While Macedonia’s Albanian population is primarily Muslim, they have shown relatively little interest in Wahhabism or other variants of religious fundamentalism. Nevertheless, the Wahhabi movement has gathered adherents over the past few years and the number of women clad in the burkha, once a rare sight outside of the villages, has increased dramatically. Heavily bearded men with wives clad head to toe in black still stick out conspicuously; however, they (and their sponsors) have future plans. It is likely that the intimidation is starting in Tetovo because its Christian Macedonian population is small and getting smaller, and located in a relatively compact area in the city. Eliminating the Christian population is a strategic goal of the Islamists, who will next “work on’ the vast majority of Albanians similarly not deemed “Islamic enough.’

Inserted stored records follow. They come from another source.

theorem eq_controlWord_iff (w : BitVec 11) (p : BitVec 4) (t : BitVec 7) :
    w = controlWord p t ↔ phaseField w = p ∧ indexField w = t := by
  constructor
  · rintro rfl
    exact ⟨phaseField_controlWord p t, indexField_controlWord p t⟩
  · rintro ⟨rfl, rfl⟩
    exact (controlWord_fields w).symm

/-- The sequencer, placed at a control word, fetches what the word decodes to. -/
theorem decodeControl_eq_fetch (w : BitVec 11) :
    decodeControl w = (State.reset.setPc (phaseField w) (indexField w) 0#55).fetch := by
  rw [State.fetch, State.controlWord, State.setPc_ph, State.setPc_t, controlWord_fields, decode]

/-! ### The operations and their codes -/

/-- The sequencer fetches an operation exactly where its control word is the code of that well-formed operation
(30_encoding R92, R104). -/
theorem State.fetch_ok_iff_encode (s : State) (i : Instr) :
    s.fetch = .ok i ↔ i.wf = true ∧ encode i = .control s.controlWord := by
  have standsAt (w : BitVec 11) : Code.control w = .control s.controlWord ↔ s.ph = phaseField w ∧ s.t = indexField w := by
    rw [Code.control.injEq, State.controlWord, eq_controlWord_iff, eq_comm, eq_comm (a := indexField w)]
  rw [State.fetch_ok_iff]
  cases i with
  | start => simp [encode]
  | sched t => simp [encode, Instr.wf, standsAt, phaseField_controlWord, indexField_controlWord, and_comm, and_assoc]
  | round t => simp [encode, Instr.wf, standsAt, phaseField_controlWord, indexField_controlWord, and_comm, and_assoc]
  | _ => rw [encode, standsAt]; exact (and_iff_right rfl).symm

/-- O1 on control words: no bit of the word is dropped, and no reserved word decodes. -/
theorem decodeControl_ok_iff (w : BitVec 11) (i : Instr) :
    decodeControl w = .ok i ↔ i.wf = true ∧ encode i = .control w := by
  rw [decodeControl_eq_fetch, State.fetch_ok_iff_encode, State.controlWord, State.setPc_ph, State.setPc_t,
    controlWord_fields]

theorem decodeCommand_ok_iff (b : BitVec 1) (i : Instr) : decodeCommand b = .ok i ↔ i = .start ∧ b = 1#1 := by
  unfold decodeCommand
  split <;> simp_all [eq_comm]

theorem encode_eq_command_iff (b : BitVec 1) (i : Instr) : encode i = .command b ↔ i = .start ∧ b = 1#1 := by
  cases i <;> simp [encode, eq_comm]

/-- Settles O1: on control words by the fetch of each operation, on commands because START alone is one. -/
theorem decodeInvertsEncode : Obligations.DecodeInvertsEncode := by
  intro c i
  cases c with
  | control w => exact decodeControl_ok_iff w i
  | command b =>
    rw [decode, decodeCommand_ok_iff, encode_eq_command_iff]
    constructor
    · rintro ⟨rfl, rfl⟩
      exact ⟨rfl, rfl, rfl⟩
    · exact And.right

/-! ### The operation map -/

/-- The mask of an indexed row keeps PH and drops T (30_encoding R92). -/
theorem phaseMask_eq_iff (w : BitVec 11) (p : BitVec 4) : w &&& 0x780#11 = controlWord p 0#7 ↔ phaseField w = p := by
  have masked : w &&& 0x780#11 = controlWord (phaseField w) 0#7 := by
    conv_lhs => rw [← controlWord_fields w, show 0x780#11 = BitVec.allOnes 4 ++ 0#7 by rfl]
    rw [controlWord, BitVec.and_append, BitVec.and_allOnes, BitVec.and_zero, controlWord]
  rw [masked, eq_controlWord_iff, phaseField_controlWord, indexField_controlWord, and_iff_left rfl]

/-- A word selects the row of an operation exactly when it is its code (30_encoding R92). -/
theorem selectsRow_iff (w : BitVec 11) (i : Instr) : selectsRow w i = true ↔ i.wf = true ∧ encode i = .control w := by
  have fullMask : w &&& 0x7FF#11 = w := BitVec.and_allOnes
  have selects (p : BitVec 4) (t : BitVec 7) :
      Code.control (controlWord p t) = .control w ↔ w &&& 0x780#11 = controlWord p 0#7 ∧ indexField w = t := by
    rw [Code.control.injEq, eq_comm, eq_controlWord_iff, phaseMask_eq_iff]
  cases i with
  | start => simp [selectsRow, rowOf, encode]
  | sched t =>
    rw [encode, selects, show controlWord 4#4 0#7 = 0x200#11 by rfl]
    simp [selectsRow, rowOf, and_left_comm, and_assoc]
  | round t =>
    rw [encode, selects, show controlWord 6#4 0#7 = 0x300#11 by rfl]
    simp [selectsRow, rowOf, and_left_comm, and_assoc]
  | _ => simp [selectsRow, rowOf, encode, Instr.wf, fullMask, eq_comm (a := w)]

/-- Settles O2: both say that the word is the code of the well-formed operation. -/
theorem wordDecodesToTheRowItSelects : Obligations.WordDecodesToTheRowItSelects := fun w i =>
  (decodeControl_ok_iff w i).trans (selectsRow_iff w i).symm

/-! ### The reserved words -/

theorem unindexed_toBool_iff (i : Instr) (p : BitVec 4) (t : BitVec 7) :
    (unindexed i p t).toBool = true ↔ t = 0#7 := by
  unfold unindexed
  split <;> simp [*, Except.toBool]

/-- The words that decode, by phase (30_encoding R92, R94). -/
theorem decodeControl_toBool_iff (w : BitVec 11) : (decodeControl w).toBool = true ↔
    (phaseField w ∈ [0#4, 1#4, 2#4, 3#4, 5#4, 7#4, 8#4, 9#4, 15#4] ∧ indexField w = 0#7) ∨
    (phaseField w = 4#4 ∧ 16 ≤ (indexField w).toNat ∧ (indexField w).toNat ≤ 79) ∨
    (phaseField w = 6#4 ∧ (indexField w).toNat ≤ 79) := by
  unfold decodeControl
  dsimp only
  repeat' split
  all_goals simp [*, Except.toBool, ↓unindexed_toBool_iff]

/-- The 153 control words of the operation map, in rising order (30_encoding R92). -/
def operationWords : List Nat :=
  [0x000, 0x080, 0x100, 0x180] ++ List.range' 0x210 64 ++ [0x280] ++ List.range' 0x300 80 ++
    [0x380, 0x400, 0x480, 0x780]

theorem operationWords_rising : operationWords.Pairwise (· < ·) := by
  simp [operationWords, List.pairwise_append, List.pairwise_lt_range' _ _, List.mem_range'_1, or_imp, forall_and]
  and_intros <;> intros <;> omega

theorem mem_operationWords_iff (w : Nat) :
    w ∈ operationWords ↔ w < 2048 ∧ (decodeControl (BitVec.ofNat 11 w)).toBool = true := by
  have phase : (phaseField (BitVec.ofNat 11 w)).toNat = w % 2048 / 128 % 16 := by
    simp [phaseField, Nat.shiftRight_eq_div_pow]
  have index : (indexField (BitVec.ofNat 11 w)).toNat = w % 2048 % 128 := by simp [indexField]
  simp only [decodeControl_toBool_iff, operationWords, List.mem_append, List.mem_cons, List.mem_range'_1,
    List.not_mem_nil, or_false, BitVec.toNat_eq, phase, index, BitVec.toNat_ofNat]
  omega

/-- The listed words are the words that decode, each once and in the same order. -/
theorem filter_decodes : (List.range 2048).filter (fun w => (decodeControl (BitVec.ofNat 11 w)).toBool) =
    operationWords := by
  refine List.Pairwise.eq_of_mem_iff (List.Pairwise.filter _ List.pairwise_lt_range) operationWords_rising fun w => ?_
  rw [List.mem_filter, List.mem_range, mem_operationWords_iff]

/-- Settles O3: the words that decode are listed, and by phase the others are those of R94. -/
theorem reservedWordsAreTheListedOnes : Obligations.ReservedWordsAreTheListedOnes := by
  refine ⟨?count, fun ph t => ?reserved⟩
  case count =>
    rw [List.countP_eq_length_filter, filter_decodes]
    simp [operationWords]
  case reserved =>
    rw [← Bool.not_eq_true, decodeControl_toBool_iff, phaseField_controlWord, indexField_controlWord]
    simp only [List.mem_cons, List.not_mem_nil, or_false, BitVec.toNat_eq, BitVec.toNat_ofNat, ne_eq]
    omega

/-- Settles O4: ten closed words, each run through the decoder. -/
theorem listedControlWordsDecode : Obligations.ListedControlWordsDecode := by
  unfold Obligations.ListedControlWordsDecode
  decide

end Sys2Proof.Machine
end

section
/-! O5 to O7: a turn of the sequencer is exec of the operation fetched, and stops on a reserved control word (30_encoding
R90, R94; log 6). -/

namespace Sys2Proof.Machine

theorem coreTurn_of_ok {s : State} {i : Instr} (h : s.fetch = .ok i) : coreTurn s = exec i s := by simp [coreTurn, h]

theorem coreTurn_of_error {s : State} {e : DecodeError} (h : s.fetch = .error e) :
    coreTurn s = .fault (.reservedControlWord e) := by simp [coreTurn, h]

/-- Settles O5: the turn is the sequencer's on either form of the agenda, and of the writes to CTRL only START decodes. -/
theorem stepRunsTheDecodedInstruction : Obligations.StepRunsTheDecodedInstruction := by
  refine fun s i => ⟨fun hturn hf => ?idle, fun rest hturn hf => ?core, fun b rest hturn hd => ?command⟩
  case idle => exact ⟨((s.fetch_ok_iff_encode i).mp hf).1, (step_of_no_turn hturn).trans (coreTurn_of_ok hf)⟩
  case core => exact ⟨((s.fetch_ok_iff_encode i).mp hf).1, (step_of_core hturn).trans (coreTurn_of_ok hf)⟩
  case command =>
    obtain ⟨rfl, rfl⟩ := (decodeCommand_ok_iff b i).mp hd
    exact ⟨rfl, (step_of_host hturn).trans (hostTurn_start _)⟩

/-- Settles O6: the agenda has no part in what the sequencer fetches. -/
theorem reservedControlWordIsStuck : Obligations.ReservedControlWordIsStuck := by
  rintro s e hf (hturn | ⟨rest, hturn⟩)
  · exact (step_of_no_turn hturn).trans (coreTurn_of_error hf)
  · exact (step_of_core hturn).trans (coreTurn_of_error hf)

/-- Settles O7: SCHED and ROUND complete on the indices of their control words alone. -/
theorem indexOutOfRangeIsStuck : Obligations.IndexOutOfRangeIsStuck := by
  refine fun s t => ⟨fun outside => ?sched, fun outside => ?round⟩
  case sched => rw [exec, execSched_eq, dif_neg (by omega)]
  case round => rw [exec, execRound_eq, dif_neg (by omega)]

end Sys2Proof.Machine
end

section
/-! O19: the padded message byte by byte (30_encoding R99). -/

namespace Sys2Proof.Machine

/-- Settles O19: the bytes of the padded message, the length word as its eight big-endian bytes. -/
theorem paddedMessageFormat : Obligations.PaddedMessageFormat := by
  refine fun n m => ⟨rfl, paddedLength_eq n, fun j hj => ?_⟩
  simp only [getElem_padMessage, getElem_tobe64]

end Sys2Proof.Machine
end

section
/-! O8 to O12: the combinational functions on values and bit by bit (40_primitives R120 to R129, R132). -/

namespace Sys2Proof.Machine

@[simp] theorem toNat_add64 (x y : Word) : (add64 x y).toNat = (x.toNat + y.toNat) % 2 ^ 64 := BitVec.toNat_add x y

/-- Settles O8: add64 is the addition of bit vectors. -/
theorem addWrapsModulo64 : Obligations.AddWrapsModulo64 := toNat_add64

/-! ### Rotation -/

theorem rotr_eq_rotateRight (x : Word) {b : Nat} (hb : b < 64) : rotr x b = x.rotateRight b := by
  rw [BitVec.rotateRight_def, Nat.mod_eq_of_lt hb, rotr]

theorem getLsbD_rotr (x : Word) {b i : Nat} (hb : b < 64) (hi : i < 64) :
    (rotr x b).getLsbD i = x.getLsbD ((i + b) % 64) := by
  rw [rotr_eq_rotateRight x hb, BitVec.getLsbD_rotateRight, Nat.mod_eq_of_lt hb]
  by_cases inside : i < 64 - b
  · have wrapped : (i + b) % 64 = b + i := by omega
    simp [inside, wrapped]
  · have wrapped : (i + b) % 64 = i - (64 - b) := by omega
    simp [inside, hi, wrapped]

/-- The two rotations move a bit by 64 places in all. -/
theorem rotr_rotr_sub (x : Word) {b : Nat} (hpos : 0 < b) (hb : b < 64) : rotr (rotr x b) (64 - b) = x := by
  refine BitVec.eq_of_getLsbD_eq fun i hi => ?_
  have turn : ((i + (64 - b)) % 64 + b) % 64 = i := by omega
  rw [getLsbD_rotr _ (by omega) hi, getLsbD_rotr x hb (Nat.mod_lt _ (by decide)), turn]

/-- Settles O9: the bits of a rotation, and of two that make a full turn. -/
theorem rotateMovesBits : Obligations.RotateMovesBits := fun x _ hpos hle =>
  ⟨fun _ hi => getLsbD_rotr x (Nat.lt_succ_of_le hle) hi, rotr_rotr_sub x hpos (Nat.lt_succ_of_le hle)⟩

/-! ### Shift -/

@[simp] theorem toNat_shr (x : Word) (b : Nat) : (shr x b).toNat = x.toNat / 2 ^ b := by
  rw [shr, BitVec.toNat_ushiftRight, Nat.shiftRight_eq_div_pow]

theorem getLsbD_shr (x : Word) (b i : Nat) :
    (shr x b).getLsbD i = (decide (i + b < 64) && x.getLsbD (i + b)) := by
  rw [shr, BitVec.getLsbD_ushiftRight, Nat.add_comm b]
  by_cases inside : i + b < 64
  · simp [inside]
  · simp [inside, BitVec.getLsbD_of_ge x (i + b) (by omega)]

/-- Settles O10: the quotient and the bits of a shift, for every amount. -/
theorem shiftDividesByPower : Obligations.ShiftDividesByPower := fun x b _ _ =>
  ⟨toNat_shr x b, fun i _ => getLsbD_shr x b i⟩

/-! ### Functions built from rotations, shifts and bitwise operations -/

/-- Settles O11: the bits of the three terms of each function, at the amounts of R132. -/
theorem sigmaBits : Obligations.SigmaBits := by
  intro x i hi
  simp (disch := omega) only [smallSigma0, smallSigma1, bigSigma0, bigSigma1, BitVec.getLsbD_xor, getLsbD_rotr,
    getLsbD_shr, and_self]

While such things as these attacks had heretofore not been seen in Macedonia, similar attacks elsewhere in the Balkans have been witnessed. One group of alleged “Sharia police’ making roving patrols to crack down on public displays of affection, for example, was widely reported this year in Sarajevo, Bosnia. In the past, Islamic fundamentalist groups in Kosovo and Novi Pazar, Serbia have issued bomb threats against local television stations accused of broadcasting overly racy and non-Islamic programs. But all of those places have much more powerful Islamic communities, and much greater number of Wahhabis, than does Macedonia.

While the general liberal predisposition of Muslims in the region means that a mass “conversion” to Wahhabism is unlikely, these well-funded and fanatic fringe groups, their numbers bolstered by thugs and local drug dealers, will continue to have the capability to cause considerable disruption, violence and ideological challenges on a local level.